To set up a secret manager and add secrets, go to Harness Secret Manager overview to use the built-in option. To connect an external secret manager, go to Add HashiCorp Vault or Add a Google KMS secret manager.
Secrets to access chaos artifact (Git) repositories
Git-based ChaosHubs have been removed. The Git connector and PAT/SSH key setup described below is no longer required for new deployments. Use Templates and Resilience Probes to manage reusable chaos artifacts instead.
HCE previously allowed you to add one or more ChaosHubs to enable users to select stored chaos artifacts such as fault and experiment templates. Setting up a chaos hub involved connecting to a Git repository by using Personal Access Tokens (PAT) or SSH keys.

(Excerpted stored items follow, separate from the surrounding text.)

-- ==== Sys2Proof/Machine/Ready.lean ====
section
/-! DEFINITION. Readiness of a slot, eligibility of a node and the choice of an element (R33-R35, R139-R142, and the
readiness that single opcodes add). -/

namespace Sys2Proof.Machine

/-- A channel test (R33, R34). -/
def chanTest (nd : Node) (c k : BitVec 3) : Bool :=
  match chanCode c with
  | none => true
  | some ch =>
    match (nd.ciq ch).head? with
    | none => false
    | some t => decide (k = 7) || decide (t.kind = k)

/-- The drain channel of the section is held by its buffer (R222). -/
def drainHolds (e : Elem) (n : NodeRef) (k : BitVec 2) : Bool :=
  decide (e.mx.drain ≠ []) && decide (e.mx.drainNode = n.node) && decide (e.mx.drainCh = k)

/-- There is space on an output channel (R34, R222). -/
def coSpace (s : State) (n : NodeRef) (k : BitVec 2) : Bool :=
  decide (((s.nd n).coq k).length < 2) && !drainHolds (s.el n.elemRef) n k

/-- The mailboxes that a slot names are in the state it needs; one that its domain does not own holds nothing back
(R34, R146, R147). -/
def mboxReady (s : State) (n : NodeRef) (i : Instr) (f : Fields) : Bool :=
  let e := s.el n.elemRef
  let d := domOf (s.nd n)
  let st := fun (m : Nat) => (Map.get e.mbox {} m).st
  (mboxReads s n i f).all (fun m => !e.owns d (.mbox m) || decide (st m = .full))
    && (mboxWrite i f).toList.all (fun m => !e.owns d (.mbox m) || decide (st m = .empty))

/-- The conditions of R34 that every opcode shares. -/
def commonReady (s : State) (n : NodeRef) (i : Instr) (f : Fields) : Bool :=
  let nd := s.nd n
  decide (nd.p &&& f.pmask = f.pval) && chanTest nd f.cha f.ka && chanTest nd f.chb f.kb
    && ((readCodes s n i f).filterMap ciCode).all (fun k => decide (nd.ciq k ≠ []))
    && (if writesDst i then coCode f.dst else none).toList.all (fun k => coSpace s n k)
    && mboxReady s n i f

/-- A node may not issue in the present cycle: its transition is in flight, or a callee is about to be entered, or a wake has
just freed it (R40, R139, R145). -/
def busy (s : State) (nd : Node) : Bool := nd.flight.isSome || decide (s.cycle < nd.nextAt)

/-- The head of the channel that a code names has a kind that meets a test. -/
def headKind (nd : Node) (c : Option (BitVec 2)) (p : BitVec 3 → Bool) : Bool :=
  match c.bind (fun k => (nd.ciq k).head?) with
  | some t => p t.kind
  | none => false

/-- The pipe may take a transition: none of the element issued in the cycle before (R188). -/
def pipeFree (s : State) (e : ElemRef) : Bool := match (s.el e).pipeAt with
  | some c => decide (c + 1 ≠ s.cycle)
  | none => true

/-- No hold has covered any of the preceding 16 cycles (R141). -/
def holdFree (s : State) (e : ElemRef) : Bool := match (s.el e).lastHold with
  | some h => decide (h + 16 < s.cycle)
  | none => true

/-- The readiness of `LNTL` (R160). An argument that another `LNTL` has in flight counts among the four tokens of the callee's
ci3 (R26; DEDUCED, log entry 104). A gate that is being scrubbed holds nothing back: the instruction issues and raises
DOMAIN (R155). -/
def lintelReady (s : State) (n : NodeRef) (f : Fields) (last : Bool) : Bool :=
  let e := s.el n.elemRef
  let i := bitsNat f.imm 0 3
  let g := e.gateAt i
  let callee := s.nd (n.elemRef.nodeRef (gateNode g))
  e.scrubbing (.gate i)
    || (((decide (gateSsn g = 0) && !gateRdrn g) || (decide (gateSsn g = 1) && decide (gateCaller g = n.node)))
      && decide (ciTaken s (n.elemRef.nodeRef (gateNode g)) 3 < 4)
      && (!last || (decide (callee.st = .run) && callee.flight.isNone)))

/-- The readiness of `GRET` (R161): co[RET] of the session has space. -/
def returnReady (s : State) (n : NodeRef) : Bool :=
  match activeGate (s.el n.elemRef) n.node with
  | none => true
  | some i => coSpace s n (gateRet ((s.el n.elemRef).gateAt i))

/-- No transition of a domain is in flight in an element (R154). -/
def domainQuiet (s : State) (e : ElemRef) (d : BitVec 4) : Bool :=
  (List.range 16).all (fun i =>
    let nd := s.nd (e.nodeRef (BitVec.ofNat 4 i))
    !decide (domOf nd = d) || nd.flight.isNone)

/-- A section in RUN uses one of these banks (R224). -/
def banksInUse (m : Matrix) (ks : List Nat) : Bool := decide (m.st = .run) && ks.any (fun k => m.banks.contains k)

/-- The readiness that a matrix opcode adds (R224); another domain's waits on nothing but `MCFG` and `MPASS` (R219). -/
def matrixReady (s : State) (n : NodeRef) (i : Instr) : Bool :=
  let m := (s.el n.elemRef).mx
  let mine := decide (m.st = .off) || decide (m.owner = domOf (s.nd n))
  match i with
  | .mcfg _ => decide (m.st = .off)
  | .mpass _ => mine && decide (m.st = .off ∨ m.st = .relay)
  | .mrun _ => !mine || decide (m.st = .cfg)
  | .mdrain _ => !mine || (decide (m.st = .hold) && decide (m.drain = []))
  | .mclr f => !mine || !banksInUse m (accNames i f)
  | .mldk f => !mine || !banksInUse m (accNames i f)
  | .mstk f => !mine || !banksInUse m (accNames i f)
  | .mshape _ => !mine || decide (m.st = .off ∨ m.st = .cfg)
  | .mfeed _ => !mine || (decide (m.st = .run) && (m.asrc || m.bsrc) && decide (m.feedA = []) && decide (m.feedB = []))
  | .mscl _ => !mine || (decide (m.st = .cfg ∨ m.st = .run) && narrowOpf m.opf)
  | .mfin _ => !mine || (decide (m.st = .done) && decide (m.drain = []))
  | .mfinAbort _ => !mine || decide (m.st = .cfg ∨ m.st = .hold ∨ m.st = .done ∨ (m.st = .run ∧ m.k % 4 = 0))
  | _ => true

/-- A resident configuration may begin a firing (R235). -/
def firingFree (s : State) (n : NodeRef) (c : BitVec 4) : Bool :=
  let e := s.el n.elemRef
  let ent := e.cxEntry (domOf (s.nd n)) c
  !(bitAt ent 63 && bitAt ent 62) || decide ((Map.get e.res {} (bitsNat ent 60 2)).freeAt ≤ s.cycle)

/-- No firing of a configuration is in flight (R236). -/
def noFiring (s : State) (n : NodeRef) (c : BitVec 4) : Bool :=
  let d := domOf (s.nd n)
  (List.range 16).all (fun i =>
    let nd := s.nd (n.elemRef.nodeRef (BitVec.ofNat 4 i))
    match nd.flight with
    | none => true
    | some fl => match fl.instr, fl.why with
      | .cx c' _, .long _ _ => !(decide (c' = c) && decide (domOf nd = d))
      | _, _ => true)

/-- An operand code names a mailbox that the node may not read: the value holds nothing back (R147). -/
def unreadable (s : State) (n : NodeRef) (c : BitVec 5) : Bool := match mboxCode c with
  | some m => !(s.el n.elemRef).owns (domOf (s.nd n)) (.mbox m)
  | none => false

/-- The readiness that the description of an opcode adds. A value that it judges is judged whether poisoned or not (R110),
but for `VOUT` and `VIN`, whose poisoned lane number holds nothing back (R206). -/
def extraReady (s : State) (n : NodeRef) (i : Instr) : Bool :=
  let nd := s.nd n
  let e := n.elemRef
  match i with
  | .drop f => headKind nd (chanCode f.cha) (fun k =>
      decide (k = kindData ∨ k = kindScale ∨ (isStop k = true ∧ k.toNat - 1 < bitsNat f.imm 0 2)))
  | .idle f =>
    let a := readCode s n f f.sa
    unreadable s n f.sa || decide (0 ≤ (BitVec.ofNat 32 (s.cycle + (s.el e).lcOff) - a.val).toInt)
  | .vout f =>
    let b := readCode s n f f.sb
    unreadable s n f.sb || b.psn || decide (b.val.toNat < 16)
  | .vin f =>
    let b := readCode s n f f.sb
    (unreadable s n f.sb || b.psn || decide (b.val.toNat < 16)) && headKind nd (ciCode f.sa) (fun k => decide (k = kindData ∨ k = kindPoison))
  | .lntl f => lintelReady s n f false
  | .lntlLast f => lintelReady s n f true
  | .gret _ => returnReady s n
  | .dpart f =>
    let a := readCode s n f f.sa
    holdFree s e && (unreadable s n f.sa || domainQuiet s e (bits a.val 0 4))
  | .gate _ => holdFree s e
  | .ispz _ => holdFree s e
  | .unpz _ => holdFree s e
  | .cx c _ => firingFree s n c
  | .cxul f =>
    let a := readCode s n f f.sa
    unreadable s n f.sa || noFiring s n (bits a.val 0 4)
  | .gst _ => mayBuffer s e (domOf nd)
  | .gstL _ => mayBuffer s e (domOf nd)
  | .gstv _ => mayBuffer s e (domOf nd)
  | .xst _ => mayQueue s e (domOf nd)
  | .xstv _ => mayQueue s e (domOf nd)
  | .tdec _ => portCredit s e.tileRef e.elem.toNat 1
  | .tdecRmt _ => portCredit s e.tileRef e.elem.toNat 1
  | .aapl f => decide ((Map.get (s.el e).inbox {} (bitsNat f.imm 0 2)).entries ≠ [])
  | .cjoin f => headKind nd (chanCode f.cha) (fun k => decide (k = kindSpace))
      && (decide (f.chb = 7) || headKind nd (chanCode f.chb) (fun k => decide (k = kindSpace)))
  | _ => matrixReady s n i

/-- A pipe opcode (R188). -/
def isPipe (i : Instr) : Bool :=
  let o := (opcOf i).toNat
  decide ((0x60 ≤ o ∧ o ≤ 0x7F) ∨ (0x97 ≤ o ∧ o ≤ 0x9A) ∨ o = 0x89 ∨ o = 0x8A)

/-- READINESS of an instruction of a node in the present cycle (R34, R140). -/
def ready (s : State) (n : NodeRef) (i : Instr) : Bool :=
  match i.fields with
  | none => false
  | some f => commonReady s n i f && extraReady s n i && (!isPipe i || pipeFree s n.elemRef)

/-! ## Local-store banks (R281, R340) -/

/-- The words of a node access to its local store, from operand addresses. -/
def seqWords (a : Word) (n : Nat) : List Word := (List.range n).map (fun j => a + BitVec.ofNat 32 (4 * j))

/-- The addresses of the local store that an instruction accesses in its S3. -/
def localAddrs (s : State) (n : NodeRef) (i : Instr) (f : Fields) : List Word :=
  let o := readOperands s n i f
  let e := s.el n.elemRef
  match i with
  | .ldW _ => [o.ea]
  | .ldH _ => [o.ea]
  | .ldHs _ => [o.ea]
  | .ldB _ => [o.ea]
  | .ldBs _ => [o.ea]
  | .stW _ => [o.ea]
  | .stH _ => [o.ea]
  | .stB _ => [o.ea]
  | .ldP _ => [o.ea]
  | .stP _ => [o.ea]
  | .ldxW _ => [o.eax]
  | .stxW _ => [o.eax]
  | .lcas _ => [o.a.val]
  | .ladd _ => [o.a.val]
  | .vld _ => seqWords o.ea 16
  | .vst _ => seqWords o.ea 16
  | .mldk _ => seqWords o.ea 16
  | .mstk _ => seqWords o.ea 16
  | .vldx _ => (List.range 16).filterMap (fun l => (idxEa o e l).toOption)
  | .vstx _ => (List.range 16).filterMap (fun l => (idxEa o e l).toOption)
  | .mshape _ => seqWords o.a.val ((s.lsWord n.elemRef o.a.val.toNat).val.toNat % 65 + 1)
  | .aapl _ => ((Map.get e.inbox {} (bitsNat f.imm 0 2)).entries.head?.map (fun x => o.a.val + BitVec.ofNat 32 (4 * x.off.toNat))).toList
  | .strm _ => seqWords o.a.val 32
  | .ecpy _ => seqWords o.a.val 32
  | .ecmp _ => seqWords o.a.val 32
  | .edcp _ => seqWords o.a.val 32
  | .ecol _ => seqWords o.a.val 32
  | .tspn _ => seqWords o.a.val 22
  | _ => []

/-- The banks of the local store that an instruction takes. -/
def localBanks (s : State) (n : NodeRef) (i : Instr) : List Nat := match i.fields with
  | some f => ((localAddrs s n i f).map (fun a => a.toNat / 0x2000)).dedup
  | none => []

/-- The instruction in a slot of a node: none where the slot is disabled or holds no instruction (R34). -/
def slotInstr (nd : Node) (slot : Nat) : Option Instr :=
  if bitAt nd.ncfg slot then decode? (nd.slotWord slot) else none

/-- The fault `undecodable` stands for: an enabled slot with no instruction in it. Load validation admits none. -/
def slotBroken (nd : Node) (slot : Nat) : Bool := bitAt nd.ncfg slot && (decode? (nd.slotWord slot)).isNone

/-- The order in which the slots of a node are judged (R35, R235). -/
def slotOrder (nd : Node) : List Nat := match nd.prefer with
  | some p => p.toNat :: List.range 16
  | none => List.range 16

/-- The slot of a node that issues. A slot without an instruction counts as ready, so that it is met by name. -/
def readySlot (s : State) (n : NodeRef) : Option Nat :=
  let nd := s.nd n
  (slotOrder nd).find? (fun k => slotBroken nd k || (match slotInstr nd k with
    | some i => ready s n i
    | none => false))

/-- A node may issue in the present cycle (R40, R139, R141, R157). -/
def eligible (s : State) (n : NodeRef) : Bool :=
  let nd := s.nd n
  decide (nd.st = .run) && !busy s nd && !entSusp (s.domEntry n.elemRef (domOf nd))
    && decide ((s.el n.elemRef).holdUntil ≤ s.cycle)

/-- The node and slot that an element issues in the present cycle (R139). -/
def select (s : State) (e : ElemRef) : Option (NodeRef × Nat) :=
  ((List.range 16).map (fun j => e.nodeRef ((s.el e).lastn + BitVec.ofNat 4 (j + 1)))).findSome? (fun n =>
    if eligible s n then (readySlot s n).map (fun k => (n, k)) else none)

/-- The word that `HEAD` in a slot of a node would report now (R136). -/
def headSeen (nd : Node) (slot : Nat) : Word := match slotInstr nd slot with
  | some (.head f) => headWord nd f
  | _ => 0

/-- What every element issues in the present cycle. -/
def picksOf (s : State) : List Cursor :=
  ((s.node.map (fun x => (nodeOfKey x.1).elemRef)).dedup.filterMap (select s)).map (fun x =>
    { node := x.1, slot := BitVec.ofNat 4 x.2, head := headSeen (s.nd x.1) x.2 })

end Sys2Proof.Machine
end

The chaos module leveraged the native Git Connectors provided by the Harness platform to achieve this connectivity, which in turn leveraged the Harness Secret Manager to store the PAT or SSH keys.


Secrets to access and inject chaos on public and on-prem cloud resources
HCE supports fault injection into non-Kubernetes resources such as on-premises VMs, bare-metal machines, cloud infrastructure resources (compute, storage, and network), and cloud-managed services. It leverages provider-specific APIs to inject chaos.
Additionally, HCE supports custom validation tasks such as retrieving metrics from an APM, making API calls for health status, and running background processes for data integrity.
Both of the aforementioned actions require specific access to the infrastructure or service in question. This information is expected to be fed as Kubernetes secrets to the transient chaos pod resources that are launched during experiment execution. To learn more about how experiments are executed, go to chaos architecture.
The experiment artifact that is stored in a chaos hub or supplied when you create an experiment only references the names of secrets. You can fully manage the life cycle of the secrets within their clusters.
Here is an example of AWS access information being fed to the experiment pods through a Kubernetes secret.
Blast radius control using permissions
You can fine-tune permissions to suit specific infrastructures and experiments if you want to reduce the blast radius and impact from a security perspective. This applies to both Kubernetes-based and non-Kubernetes chaos.
In the case of the Kubernetes chaos, a lower blast radius is achieved through service accounts mapped to custom roles instead of the default service accounts mentioned in the Kubernetes roles for chaos infrastructure. For non-Kubernetes chaos, a lower blast radius is achieved through cloud-specific role definitions (for example, IAM) mapped to the user account.
Every fault in the Enterprise chaos hub publishes the permissions that you need to execute the fault. You can tune your roles. Common permission templates that work as subsets or supersets for a specific category of experiments are also available. For example, AWS resource faults.